Institute of Healthy Ageing and Department of Genetics, Evolution and Environment, University College London, Darwin Building, Gower Street, London, WC1E 6BT, UK.
Max Planck Institute for Biology of Ageing, Joseph-Stelzmann-Strasse 9b, 50931, Cologne, Germany.
BMC Biol. 2020 Sep 14;18(1):124. doi: 10.1186/s12915-020-00854-9.
The increasing age of global populations highlights the urgent need to understand the biological underpinnings of ageing. To this end, inhibition of the insulin/insulin-like signalling (IIS) pathway can extend healthy lifespan in diverse animal species, but with trade-offs including delayed development. It is possible that distinct cell types underlie effects on development and ageing; cell-type-specific strategies could therefore potentially avoid negative trade-offs when targeting diseases of ageing, including prevalent neurodegenerative diseases. The highly conserved diversity of neuronal and non-neuronal (glial) cell types in the Drosophila nervous system makes it an attractive system to address this possibility. We have thus investigated whether IIS in distinct glial cell populations differentially modulates development and lifespan in Drosophila.
We report here that glia-specific IIS inhibition, using several genetic means, delays development while extending healthy lifespan. The effects on lifespan can be recapitulated by adult-onset IIS inhibition, whereas developmental IIS inhibition is dispensable for modulation of lifespan.

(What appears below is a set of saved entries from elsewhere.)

-- ==== Sys2Proof/Machine/Logic.lean ====
section
/-! DEFINITION. Logic and bit test (spec/44_logic_bit.md). -/

namespace Sys2Proof.Machine

/-- AND with accumulator (R220). -/
def opAnd (i : Instr) (s : State) : Result := readOp i (fun m t => loadA (t.a &&& m) t) s

/-- AND izx, $21 (R220). -/
def execAndIzx (z : Byte) (s : State) : Result := opAnd (.andIzx z) s
/-- AND zp, $25 (R220). -/
def execAndZp (z : Byte) (s : State) : Result := opAnd (.andZp z) s
/-- AND imm, $29 (R220). -/
def execAndImm (v : Byte) (s : State) : Result := opAnd (.andImm v) s
/-- AND abs, $2D (R220). -/
def execAndAbs (addr : Word) (s : State) : Result := opAnd (.andAbs addr) s
/-- AND izy, $31 (R220). -/
def execAndIzy (z : Byte) (s : State) : Result := opAnd (.andIzy z) s
/-- AND zpx, $35 (R220). -/
def execAndZpx (z : Byte) (s : State) : Result := opAnd (.andZpx z) s
/-- AND aby, $39 (R220). -/
def execAndAby (addr : Word) (s : State) : Result := opAnd (.andAby addr) s
/-- AND abx, $3D (R220). -/
def execAndAbx (addr : Word) (s : State) : Result := opAnd (.andAbx addr) s

/-- ORA, or with accumulator (R221). -/
def opOra (i : Instr) (s : State) : Result := readOp i (fun m t => loadA (t.a ||| m) t) s

/-- ORA izx, $01 (R221). -/
def execOraIzx (z : Byte) (s : State) : Result := opOra (.oraIzx z) s
/-- ORA zp, $05 (R221). -/
def execOraZp (z : Byte) (s : State) : Result := opOra (.oraZp z) s
/-- ORA imm, $09 (R221). -/
def execOraImm (v : Byte) (s : State) : Result := opOra (.oraImm v) s
/-- ORA abs, $0D (R221). -/
def execOraAbs (addr : Word) (s : State) : Result := opOra (.oraAbs addr) s
/-- ORA izy, $11 (R221). -/
def execOraIzy (z : Byte) (s : State) : Result := opOra (.oraIzy z) s
/-- ORA zpx, $15 (R221). -/
def execOraZpx (z : Byte) (s : State) : Result := opOra (.oraZpx z) s
/-- ORA aby, $19 (R221). -/
def execOraAby (addr : Word) (s : State) : Result := opOra (.oraAby addr) s
/-- ORA abx, $1D (R221). -/
def execOraAbx (addr : Word) (s : State) : Result := opOra (.oraAbx addr) s

/-- EOR, exclusive or with accumulator (R222). -/
def opEor (i : Instr) (s : State) : Result := readOp i (fun m t => loadA (t.a ^^^ m) t) s

/-- EOR izx, $41 (R222). -/
def execEorIzx (z : Byte) (s : State) : Result := opEor (.eorIzx z) s
/-- EOR zp, $45 (R222). -/
def execEorZp (z : Byte) (s : State) : Result := opEor (.eorZp z) s
/-- EOR imm, $49 (R222). -/
def execEorImm (v : Byte) (s : State) : Result := opEor (.eorImm v) s
/-- EOR abs, $4D (R222). -/
def execEorAbs (addr : Word) (s : State) : Result := opEor (.eorAbs addr) s
/-- EOR izy, $51 (R222). -/
def execEorIzy (z : Byte) (s : State) : Result := opEor (.eorIzy z) s
/-- EOR zpx, $55 (R222). -/
def execEorZpx (z : Byte) (s : State) : Result := opEor (.eorZpx z) s
/-- EOR aby, $59 (R222). -/
def execEorAby (addr : Word) (s : State) : Result := opEor (.eorAby addr) s
/-- EOR abx, $5D (R222). -/
def execEorAbx (addr : Word) (s : State) : Result := opEor (.eorAbx addr) s

/-- P after BIT with A and operand m: Z from the and, N and V from bits 7 and 6 of m (R223). -/
def putBit (a m p : Byte) : Byte :=
  putFlag .v (m.getLsbD 6) (putFlag .n (m.getLsbD 7) (putFlag .z (a &&& m == 0) p))

/-- BIT, test bits (R223). -/
def opBit (i : Instr) (s : State) : Result := readOp i (fun m t => { t with p := putBit t.a m t.p }) s

/-- BIT zp, $24 (R223). -/
def execBitZp (z : Byte) (s : State) : Result := opBit (.bitZp z) s
/-- BIT abs, $2C (R223). -/
def execBitAbs (addr : Word) (s : State) : Result := opBit (.bitAbs addr) s

end Sys2Proof.Machine
end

Notably, the effects we observe on both lifespan and development act through the PI3K branch of the IIS pathway and are dependent on the transcription factor FOXO. Finally, IIS inhibition in several glial subtypes can delay development without extending lifespan, whereas the same manipulations in astrocyte-like glia alone are sufficient to extend lifespan without altering developmental timing.

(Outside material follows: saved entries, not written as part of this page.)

-- ==== Sys2Proof/Certificates/Slice0/Obligations.lean ====
section
/-! DEFINITION. The statements for the provers, from the numbered rules of spec/. Where a statement rests on a choice, its
docstring names the decision D<n> of spec/92_eei_decisions.md or the log entry. -/

namespace Sys2Proof.Machine

/-- P as R27's table has it: the mnemonics that write each flag. Z and N: "every instruction with SetNZ", BIT, PLP, RTI and the
undocumented ones that write A or X, with DCP among the compares. -/
def flagWriters : Flag → List Mnemonic
  | .c => [.adc, .sbc, .cmp, .cpx, .cpy, .asl, .lsr, .rol, .ror, .clc, .sec, .plp, .rti, .slo, .rla, .sre, .rra, .dcp, .isc,
      .anc, .alr, .arr, .sbx]
  | .z | .n => [.lda, .ldx, .ldy, .tax, .tay, .txa, .tya, .tsx, .pla, .inc, .dec, .inx, .iny, .dex, .dey, .and, .ora, .eor,
      .asl, .lsr, .rol, .ror, .adc, .sbc, .cmp, .cpx, .cpy, .bit, .plp, .rti, .slo, .rla, .sre, .rra, .dcp, .isc, .lax, .las,
      .anc, .alr, .arr, .sbx, .ane, .lxa]
  | .i => [.sei, .cli, .plp, .rti, .brk]
  | .d => [.sed, .cld, .plp, .rti]
  | .b => [.brk, .plp, .rti]
  | .u => [.plp, .rti]
  | .v => [.adc, .sbc, .bit, .clv, .plp, .rti, .rra, .isc, .arr]

/-- The mnemonics that write each byte register (R21, R22, R23). -/
def regWriters : Reg → List Mnemonic
  | .a => [.lda, .pla, .txa, .tya, .adc, .sbc, .and, .ora, .eor, .asl, .lsr, .rol, .ror, .slo, .rla, .sre, .rra, .lax, .isc,
      .anc, .alr, .arr, .las, .ane, .lxa]
  | .x => [.ldx, .tax, .tsx, .inx, .dex, .lax, .sbx, .las, .lxa]
  | .y => [.ldy, .tay, .iny, .dey]
  | .s => [.txs, .pha, .php, .pla, .plp, .jsr, .rts, .rti, .brk, .las, .tas]

/-- The latch of a mode number (R31: `mode = EXROM*16 + GAME*8 + CHAREN*4 + HIRAM*2 + LORAM`). -/
def latchOfMode (m : Nat) : Latch :=
  { loram := m.testBit 0, hiram := m.testBit 1, charen := m.testBit 2, game := m.testBit 3, exrom := m.testBit 4 }

/-- The row that R66 prints for a mode: the regions of its seven page ranges. -/
def modeRow : Nat → List Region
  | 31 => [.ram, .ram, .ram, .basicRom, .ram, .ioDevices, .kernalRom]
  | 30 => [.ram, .ram, .ram, .ram, .ram, .ioDevices, .kernalRom]
  | 29 => [.ram, .ram, .ram, .ram, .ram, .ioDevices, .ram]
  | 28 => [.ram, .ram, .ram, .ram, .ram, .ram, .ram]
  | 27 => [.ram, .ram, .ram, .basicRom, .ram, .charsetRom, .kernalRom]
  | 26 => [.ram, .ram, .ram, .ram, .ram, .charsetRom, .kernalRom]
  | 25 => [.ram, .ram, .ram, .ram, .ram, .charsetRom, .ram]
  | 24 => [.ram, .ram, .ram, .ram, .ram, .ram, .ram]
  | 23 | 22 | 21 | 20 | 19 | 18 | 17 | 16 =>
    [.ram, .undefined, .cartRomLo, .undefined, .undefined, .ioDevices, .cartRomHi]
  | 15 => [.ram, .ram, .cartRomLo, .basicRom, .ram, .ioDevices, .kernalRom]
  | 14 => [.ram, .ram, .ram, .ram, .ram, .ioDevices, .kernalRom]
  | 13 => [.ram, .ram, .ram, .ram, .ram, .ioDevices, .ram]
  | 12 => [.ram, .ram, .ram, .ram, .ram, .ram, .ram]
  | 11 => [.ram, .ram, .cartRomLo, .basicRom, .ram, .charsetRom, .kernalRom]
  | 10 => [.ram, .ram, .ram, .ram, .ram, .charsetRom, .kernalRom]
  | 9 => [.ram, .ram, .ram, .ram, .ram, .charsetRom, .ram]
  | 8 => [.ram, .ram, .ram, .ram, .ram, .ram, .ram]
  | 7 => [.ram, .ram, .cartRomLo, .cartRomHi, .ram, .ioDevices, .kernalRom]
  | 6 => [.ram, .ram, .ram, .cartRomHi, .ram, .ioDevices, .kernalRom]
  | 5 => [.ram, .ram, .ram, .ram, .ram, .ioDevices, .ram]
  | 4 => [.ram, .ram, .ram, .ram, .ram, .ram, .ram]
  | 3 => [.ram, .ram, .cartRomLo, .cartRomHi, .ram, .charsetRom, .kernalRom]
  | 2 => [.ram, .ram, .ram, .cartRomHi, .ram, .charsetRom, .kernalRom]
  | 1 | 0 => [.ram, .ram, .ram, .ram, .ram, .ram, .ram]
  | _ => []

These findings reveal a role for distinct glial subpopulations in the organism-wide modulation of development and lifespan, with IIS in astrocyte-like glia contributing to lifespan modulation but not to developmental timing. Our results enable a more complete picture of the cell-type-specific effects of the IIS network, a pathway whose evolutionary conservation in humans make it tractable for therapeutic interventions. Our findings therefore underscore the necessity for cell-type-specific strategies to optimise interventions for the diseases of ageing.

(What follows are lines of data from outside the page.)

/-- The operation of every mnemonic keeps the mnemonic's frame. -/
theorem meaning_framed (i : Instr) (s : State) (m : Mnemonic) (ha : i.operand = .acc → m ∈ regWriters .a) :
    Framed m s (meaning m i s) := by
  cases m
  all_goals dsimp only [meaning, opLda, opLdx, opLdy, opAnd, opOra, opEor, opAdc, opSbc, opCmp, opCpx, opCpy, opBit,
    opLax, opLas, opAnc, opAlr, opArr, opSbx, opAne, opLxa, opSta, opStx, opSty, opSax, opSha, opShx, opShy, opTas,
    opAsl, opLsr, opRol, opRor, opInc, opDec, opSlo, opRla, opSre, opRra, opDcp, opIsc, opClc, opSec, opCli, opSei,
    opCld, opSed, opClv, opTax, opTsx, opInx, opDex, opTay, opIny, opDey, opTxa, opTya, opTxs, opPha, opPhp, opPla,
    opPlp, opBpl, opBmi, opBvc, opBvs, opBcc, opBcs, opBne, opBeq, opJmp, opJsr, opRts, opRti, opBrk, opJam]
  case lda => exact readOp_framed fun _ _ => frame_loadA (by decide)
  case ldx => exact readOp_framed fun _ _ => frame_loadX (by decide)
  case ldy => exact readOp_framed fun _ _ => frame_loadY (by decide)
  case and | ora | eor => exact readOp_framed fun _ _ => frame_loadA (by decide)
  case adc => exact readOp_framed fun _ _ => frame_adcEffect (by decide)
  case sbc => exact readOp_framed fun _ _ => frame_sbcEffect (by decide)
  case cmp | cpx | cpy => exact readOp_framed fun _ _ => frame_putCompare (by decide)
  case bit => exact readOp_framed fun _ _ =>
    (frame_putFlag (by decide)).trans ((frame_putFlag (by decide)).trans (frame_putFlag (by decide)))
  case nop => exact opNop_framed i s
  case lax => exact readOp_framed fun _ _ => (frame_withReg _ _ .a (by decide)).trans (frame_loadX (by decide))
  case las => exact readOp_framed fun v u =>
    (frame_withReg _ (v &&& u.sp) .a (by decide)).trans ((frame_withReg _ (v &&& u.sp) .x (by decide)).trans
      ((frame_withReg _ (v &&& u.sp) .s (by decide)).trans (frame_putNZ (by decide))))
  case anc | alr => exact readOp_framed fun _ _ => (frame_putFlag (by decide)).trans (frame_loadA (by decide))
  case arr => exact readOp_framed fun v u => frame_arr u v
  case sbx =>
    refine readOp_framed fun v u => ?_
    exact (frame_withReg u ((u.a &&& u.x) - v) .x (by decide)).trans (frame_putCompare (by decide))
  case ane => exact readOp_framed fun _ _ => (frame_loadA (by decide)).trans frame_drawn
  case lxa => exact readOp_framed fun _ _ =>
    (frame_withReg _ _ .a (by decide)).trans ((frame_loadX (by decide)).trans frame_drawn)
  case sta | stx | sty | sax => exact writeOp_framed
  case sha | shx | shy => exact unstableStore_framed
  case tas =>
    obtain ⟨t, ht, hf⟩ := unstableStore_framed
    exact ⟨t, ht, (frame_withReg s (s.a &&& s.x) .s (by decide)).trans hf⟩
  case asl | lsr | rol | ror => exact modifyOp_framed ha fun _ _ _ =>
    (frame_putFlag (by decide)).trans (frame_putNZ (by decide))
  case inc | dec => exact modifyOp_framed ha fun _ _ _ => frame_putNZ (by decide)
  case slo | rla | sre => exact modifyOp_framed ha fun _ _ _ =>
    (frame_putFlag (by decide)).trans (frame_loadA (by decide))
  case rra => exact modifyOp_framed ha fun _ _ _ => (frame_putFlag (by decide)).trans (frame_adcEffect (by decide))
  case dcp => exact modifyOp_framed ha fun _ _ _ => frame_putCompare (by decide)
  case isc => exact modifyOp_framed ha fun _ _ _ => frame_sbcEffect (by decide)
  case clc | sec | cli | sei | cld | sed | clv => exact impliedOp_framed (frame_putFlag (by decide))
  case tax | tsx | inx | dex => exact impliedOp_framed (frame_loadX (by decide))
  case tay | iny | dey => exact impliedOp_framed (frame_loadY (by decide))
  case txa | tya => exact impliedOp_framed (frame_loadA (by decide))
  case txs => exact impliedOp_framed (frame_withReg _ _ .s (by decide))
  case pha | php => exact impliedOp_framed (frame_push (by decide))
  case pla => exact impliedOp_framed ((frame_afterPull (by decide)).trans (frame_loadA (by decide)))
  case plp =>
    exact impliedOp_framed ((frame_afterPull (by decide)).trans (frame_restoredP (restorers_write_flags (by decide))))
  case bpl | bmi | bvc | bvs | bcc | bcs | bne | beq => exact branch_framed
  case jmp => exact ⟨_, rfl, frame_resolve.trans (frame_account.trans frame_setPc)⟩
  case jsr => exact ⟨_, rfl, frame_resolve.trans ((frame_pushWord (by decide)).trans (frame_account.trans frame_setPc))⟩
  case rts => exact ⟨_, rfl, (frame_afterPullWord (by decide)).trans (frame_account.trans frame_setPc)⟩
  case rti =>
    exact ⟨_, rfl, (frame_returnFromException (by decide) (restorers_write_flags (by decide))).trans frame_account⟩
  case brk => exact ⟨_, rfl, (frame_takeException (by decide) brk_writes_flags).trans frame_account⟩
  case jam => exact ⟨_, rfl, frame_raiseHalt s⟩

全球人口老龄化加剧,突显了深入了解衰老生物学基础的紧迫性。为此,抑制胰岛素/胰岛素样信号通路(IIS)可以延长多种动物物种的健康寿命,但存在发育迟缓等权衡。不同的细胞类型可能是影响发育和衰老的基础;因此,针对衰老相关疾病(包括普遍存在的神经退行性疾病)时,靶向特定细胞类型的策略可能会避免负面的权衡。果蝇神经系统中神经元和非神经元(神经胶质)细胞类型的高度保守多样性使其成为解决这一可能性的理想系统。因此,我们研究了 IIS 在不同胶质细胞群体中是否会对果蝇的发育和寿命产生不同的影响。
我们在此报告,使用几种遗传方法特异性抑制胶质细胞中的 IIS 会延迟发育,同时延长健康寿命。成年后 IIS 抑制可以重现对寿命的影响,而发育过程中的 IIS 抑制对于调节寿命则是可有可无的。值得注意的是,我们观察到的对寿命和发育的影响都通过 IIS 途径的 PI3K 分支起作用,并且依赖于转录因子 FOXO。最后,几种胶质细胞亚型中的 IIS 抑制可以延迟发育而不延长寿命,而仅在星形胶质细胞样胶质细胞中进行相同操作就足以延长寿命而不改变发育时间。
这些发现揭示了不同胶质亚群在调节发育和寿命方面的整体作用,星形胶质细胞样胶质细胞中的 IIS 有助于调节寿命,但不影响发育时间。我们的研究结果为 IIS 网络的细胞类型特异性作用提供了更全面的认识,该通路在人类中的进化保守性使其成为治疗干预的可行靶点。因此,我们的研究结果强调了针对衰老相关疾病进行细胞类型特异性干预的必要性。